# Lobster Consomme



## markv (May 16, 2003)

Dear Friends:

My executive chef made a lobster consomme yesterday that turned out cloudy and very un-consomme like. I have never made a lobster consomme, only consommes from chicken or veal stock. Below is his methodology. Could I get please get your opinions about what you think might have gone wrong.

1) First he took live lobsters and pulled off their tails and claws. These were used for something else. The head/upper part of the body of each lobster was then cut in half and the guts scraped out.

2) He then sauteed the halved heads in a rondeau pan in olive oil. (In my opinion the pan was way overcrowded and the pieces were not browning evenly. There was not a single layer of heads but a pile of them on top of each other.) 

3) To facilitate the browning he then transferred the rondeau to a convection oven and finished them there.

4) Meanwhile we caramelized mirepoix & garlic in olive oil.

5) Then the sauteed/roasted heads and the carmelized mirepoix was added to a stockpot with chicken stock and water. (Here's one potential problem. The chicken stock, if not made properly could have been cloudy from either inadequate straining/degreasing or being cooked above a simmer). 

6) It was brought to a simmer and then he added a raft of egg whites and fresh mirepoix. No ground beef. 

7) That was then simmered for however long he simmered it for. Finally he ladled the consomme out of the pot through the traditional hole in the raft with the previously stated cloudy results. 

What do you guys think?

Mark


----------



## miahoyhoy (Jul 23, 2002)

Start looking for a new job.

Seriously, do.

All of those steps to f it up by adding the raft to sommering liquid? No,no,no!

Arrrghhh!
Consomme is my favorite zen like thing to do and this person is ruining my zen! Now I have to make some Chai tea.

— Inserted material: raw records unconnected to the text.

theorem State.flushCounted_keeps {a s : State} {f : Nat} {p : Nat → Ring → Bool} (h : Keeps a s) : Keeps a (State.flushCounted s f p) := by
  unfold State.flushCounted
  iterate 40 (try any_goals first
    | with_reducible assumption | intro _ | with_reducible apply State.ringDue_keeps | with_reducible apply Keeps.foldl)

theorem State.writePm_keeps {a s : State} {f : Nat} {mode : Nat} (h : Keeps a s) : Keeps a (State.writePm s f mode) := by
  unfold State.writePm
  iterate 40 (try any_goals first
    | with_reducible assumption | ((fail_if_success (conv => arg 2; fun)); fail_if_no_progress extract_lets +onlyGivenNames y)
    | with_reducible apply State.setFn_keeps | with_reducible apply State.flushCounted_keeps | split)

theorem State.fenceRead_keeps {a s : State} {f : Nat} (h : Keeps a s) : Keeps a (State.fenceRead s f) := by
  unfold State.fenceRead
  iterate 40 (try any_goals first
    | with_reducible assumption | with_reducible apply State.respond_ok | with_reducible apply Keeps.ite
    | (refine Keeps.lit ?_ rfl rfl rfl rfl rfl rfl rfl rfl rfl rfl rfl))

theorem State.entEmpty_keeps {a s : State} {f : Nat} {reason : Nat} (h : Keeps a s) : Keeps a (State.entEmpty s f reason) := by
  unfold State.entEmpty
  iterate 40 (try any_goals first | with_reducible assumption | with_reducible apply State.setFn_keeps)

theorem State.entWordRead_keeps {a s : State} {f : Nat} (h : Keeps a s) : Keeps a (State.entWordRead s f) := by
  unfold State.entWordRead
  iterate 40 (try any_goals first
    | with_reducible assumption | with_reducible apply State.entRead_keeps | with_reducible apply State.respond_ok
    | with_reducible apply State.entEmpty_keeps | with_reducible apply Keeps.ite | (refine Keeps.lit ?_ rfl rfl rfl rfl rfl rfl rfl rfl rfl rfl rfl))

theorem State.entWordEnd_keeps {a s : State} {reason : Nat} (h : Keeps a s) : Keeps a (State.entWordEnd s reason) := by
  unfold State.entWordEnd
  iterate 40 (try any_goals first
    | with_reducible assumption | with_reducible apply State.endStall_ok | with_reducible apply State.entEmpty_keeps | split)

theorem State.deepRequest_keeps {a s : State} (h : Keeps a s) : Keeps a (State.deepRequest s) := by
  unfold State.deepRequest
  iterate 40 (try any_goals first
    | with_reducible assumption | intro _ | with_reducible apply State.flushCounted_keeps | with_reducible apply Keeps.ite
    | with_reducible apply Keeps.foldl | (refine Keeps.lit ?_ rfl rfl rfl rfl rfl rfl rfl rfl rfl rfl rfl))

theorem wf_off {x : Ent} (h : Tbl.wf (fun _ => ({} : Src)) x.src = true) : Tbl.wf (fun _ => ({} : Src)) x.off.src = true := by
  refine wf_filterMap _ h ?_
  intro e _ y hy
  dsimp only at hy
  split at hy
  · cases hy
  · next hn => cases hy; exact ⟨rfl, hn⟩

theorem wf_tests {t : Tbl Eng} (h : Tbl.wf (fun _ => ({} : Eng)) t = true) :
    Tbl.wf (fun _ => ({} : Eng)) ((t.filter (fun e => e.2.test)).map (fun e => (e.1, ({ test := true } : Eng)))) = true :=
  wf_map (fun _ => ({ test := true } : Eng)) (wf_filter _ h) (fun _ _ => by decide)

theorem State.wipe_keeps {a s : State} (h : Keeps a s) : Keeps a s.wipe := by
  unfold State.wipe
  refine ⟨h.queue, fun ha => ?_⟩
  obtain ⟨⟨c0, c1, c2, c3, c4, c5, c6, c7, c8, c9, c10, c11⟩, k1, k2, k3, k4, k5, k6⟩ := h.sound ha
  refine ⟨⟨c0, c1, c2, wf_tests c3, wf_tests c4, wf_filterMap _ c5 ?_, c6, wf_off c7, c8, c9, c10, c11⟩, k1, k2, k3, k4, k5, k6⟩
  intro e _ y hy
  dsimp only at hy
  split at hy
  · cases hy
  · next hn => cases hy; exact ⟨rfl, hn⟩

theorem State.deepDrained_keeps {a s : State} (h : Keeps a s) : Keeps a (State.deepDrained s) := by
  unfold State.deepDrained
  iterate 40 (try any_goals first
    | with_reducible assumption | with_reducible apply State.flushLines_keeps | with_reducible apply State.allOff_keeps
    | with_reducible apply State.wipe_keeps | with_reducible apply Keeps.ite | (refine Keeps.lit ?_ rfl rfl rfl rfl rfl rfl rfl rfl rfl rfl rfl))

theorem execFunctionResetDrained_keeps {a s : State} {f : Nat} (h : Keeps a s) : KeepsR a (execFunctionResetDrained f s) := by
  unfold execFunctionResetDrained
  iterate 40 (try any_goals first
    | with_reducible assumption | with_reducible apply State.done_keeps | with_reducible apply State.drainReset_keeps
    | with_reducible apply Keeps.ite)

theorem execDeepSleepDrained_keeps {a s : State} (h : Keeps a s) : KeepsR a (execDeepSleepDrained s) := by
  unfold execDeepSleepDrained
  iterate 40 (try any_goals first
    | with_reducible assumption | with_reducible apply State.done_keeps | with_reducible apply State.deepDrained_keeps)

-- Machine/Time.lean --------------------------------------------------------------------------------------------------------------------

/-- No entry of a canonical table holds the default. -/
theorem wf_ne {α : Type} [DecidableEq α] {d : Nat → α} {t : Tbl α} (h : Tbl.wf d t = true) : ∀ e ∈ t, e.2 ≠ d e.1 := by
  induction t with
  | nil => intro e he; cases he
  | cons x t ih =>
    simp only [Tbl.wf, Bool.and_eq_true, decide_eq_true_eq] at h
    intro e he
    rcases List.mem_cons.1 he with rfl | he
    · exact h.1.1
    · exact ih h.2 e he

theorem State.tickTimers_keeps {a s : State} (h : Keeps a s) : Keeps a s.tickTimers := by
  unfold State.tickTimers
  refine ⟨h.queue, fun ha => ?_⟩
  obtain ⟨⟨c0, c1, c2, c3, c4, c5, c6, c7, c8, c9, c10, c11⟩, k1, k2, k3, k4, k5, k6⟩ := h.sound ha
  refine ⟨⟨c0, c1, wf_map (fun e => ({ e.2 with timer := e.2.timer.map (· + 1) } : Ring)) c2 ?_, c3, c4, c5, c6, c7, c8, c9, c10, c11⟩, k1, k2, k3, k4, k5, k6⟩
  intro e he
  obtain ⟨i, x⟩ := e
  have hx := wf_ne c2 _ he
  intro k
  apply hx
  cases x
  simp only [Ring.mk.injEq, Option.map_eq_none_iff] at k ⊢
  exact k

theorem State.moderate_keeps {a s : State} (h : Keeps a s) : Keeps a (State.moderate s) := by
  unfold State.moderate
  iterate 40 (try any_goals first
    | with_reducible assumption | intro _ | with_reducible apply State.ringDue_keeps | with_reducible apply Keeps.ite
    | with_reducible apply Keeps.foldl)

theorem aonTick_keeps {a s : State} (h : Keeps a s) : Keeps a (aonTick s) := by
  unfold aonTick
  iterate 40 (try any_goals first
    | with_reducible assumption | with_reducible apply State.settle_keeps | with_reducible apply State.moderate_keeps
    | with_reducible apply State.tickTimers_keeps | with_reducible apply State.updateSync_keeps | with_reducible apply Keeps.ite
    | (refine Keeps.lit ?_ rfl rfl rfl rfl rfl rfl rfl rfl rfl rfl rfl))

theorem State.timeMiss_keeps {a s : State} (h : Keeps a s) : Keeps a (State.timeMiss s) := by
  unfold State.timeMiss
  iterate 40 (try any_goals first
    | with_reducible assumption | with_reducible apply State.capture_keeps | with_reducible apply State.bumpSat_keeps | with_reducible apply Keeps.ite
    | (refine Keeps.lit ?_ rfl rfl rfl rfl rfl rfl rfl rfl rfl rfl rfl))

theorem State.moveCount_keeps {a s : State} {c : Nat} {m : Nat} (h : Keeps a s) : Keeps a (State.moveCount s c m) := by
  unfold State.moveCount
  iterate 40 (try any_goals first
    | with_reducible assumption | with_reducible apply Keeps.ite | (refine Keeps.lit ?_ rfl rfl rfl rfl rfl rfl rfl rfl rfl rfl rfl))

theorem State.timeAlign_keeps {a s : State} {past : Nat} (h : Keeps a s) : Keeps a (State.timeAlign s past) := by
  unfold State.timeAlign
  iterate 40 (try any_goals first
    | with_reducible assumption | with_reducible apply State.timeMiss_keeps | with_reducible apply State.moveCount_keeps
    | with_reducible apply State.setReg_keeps | with_reducible apply Keeps.ite | (refine Keeps.lit ?_ rfl rfl rfl rfl rfl rfl rfl rfl rfl rfl rfl))

theorem State.correct_keeps {a s : State} {d : Int} (h : Keeps a s) : Keeps a (State.correct s d) := by
  unfold State.correct
  iterate 40 (try any_goals first
    | with_reducible assumption | with_reducible apply State.bumpSat_keeps | with_reducible apply Keeps.ite
    | (refine Keeps.lit ?_ rfl rfl rfl rfl rfl rfl rfl rfl rfl rfl rfl))

theorem State.wakeCorrect_keeps {a s : State} {rest : Int} (h : Keeps a s) : Keeps a (State.wakeCorrect s rest) := by
  unfold State.wakeCorrect
  iterate 40 (try any_goals first
    | with_reducible assumption | with_reducible apply Keeps.ite | (refine Keeps.lit ?_ rfl rfl rfl rfl rfl rfl rfl rfl rfl rfl rfl))

theorem State.timeLoad_keeps {a s : State} {sec : Nat} {ns : Nat} (h : Keeps a s) : Keeps a (State.timeLoad s sec ns) := by
  unfold State.timeLoad
  iterate 40 (try any_goals first
    | with_reducible assumption | with_reducible apply State.capture_keeps | with_reducible apply State.bumpSat_keeps
    | with_reducible apply State.bump_keeps | with_reducible apply State.setReg_keeps | with_reducible apply State.wakeCorrect_keeps
    | with_reducible apply State.correct_keeps | with_reducible apply State.updateSync_keeps | split
    | (refine Keeps.lit ?_ rfl rfl rfl rfl rfl rfl rfl rfl rfl rfl rfl))

theorem State.readNow_keeps {a s : State} (h : Keeps a s) : Keeps a (State.readNow s) := by
  unfold State.readNow
  iterate 40 (try any_goals first | with_reducible assumption | with_reducible apply State.respond_ok | with_reducible apply State.setReg_keeps)

theorem execTimeAlign_keeps {a s : State} {past : Nat} (h : Keeps a s) : KeepsR a (execTimeAlign past s) := by
  unfold execTimeAlign
  iterate 40 (try any_goals first
    | with_reducible assumption | with_reducible apply State.done_keeps | with_reducible apply State.timeAlign_keeps | with_reducible apply Keeps.ite)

sorry, lost track there for a second...

Ground beef is not needed for a raft. 
If I was making a lobster consomme I'd make a lobster stock from the shells and insides. Cool it over night. then add a raft of egg whites, shells, mirepoix, more shells and insides(ground up). bring it to a simmer stirring it every 4 minutes by hand until it is too hot for my hand which is around 140. That's when the raft will form. Watch it closely to not boil or even really simmer.. 45 to 55 minutes later turn off heat and ladel consomme through cheese cloth. Adjust seasoning and enjoy your karma.


----------



## soussweets (Apr 12, 2003)

ditto,,,,,,,,, all your chef accomplished was a really lame a ss lobster stock.


----------



## pete (Oct 7, 2001)

I like to use ground meat of some sort for my raft. It helps to make it more stable. For the lobster consumme I would have used ground, raw shrimp added to the whites, or if cost was an issue, then some ground chicken breast, which would contribute little flavor to the finished product, but definately not ground beef.


----------



## miahoyhoy (Jul 23, 2002)

exactly


----------



## cape chef (Jul 31, 2000)

This is the technique I also recommend. You may use leeks,garlic and onions in your clarification as well in lobster consomme.

Using chicken stock for a Lobster consomme is not such a great idea,wine and fish fumet or lobster fond should be used.

MarkV,
in some things we cook technique is paramount for it's success.
I don't want to say bad things about your boss but it seems his/her technique was off.Try it at home useing the technique qouted above,only before you strian it let it sit for 15/20 minutes.

Note..I like a touch of Pernod in my consomme.


----------



## markv (May 16, 2003)

I'm assuming you guys are against the ground beerf because it was a lobster consomme? 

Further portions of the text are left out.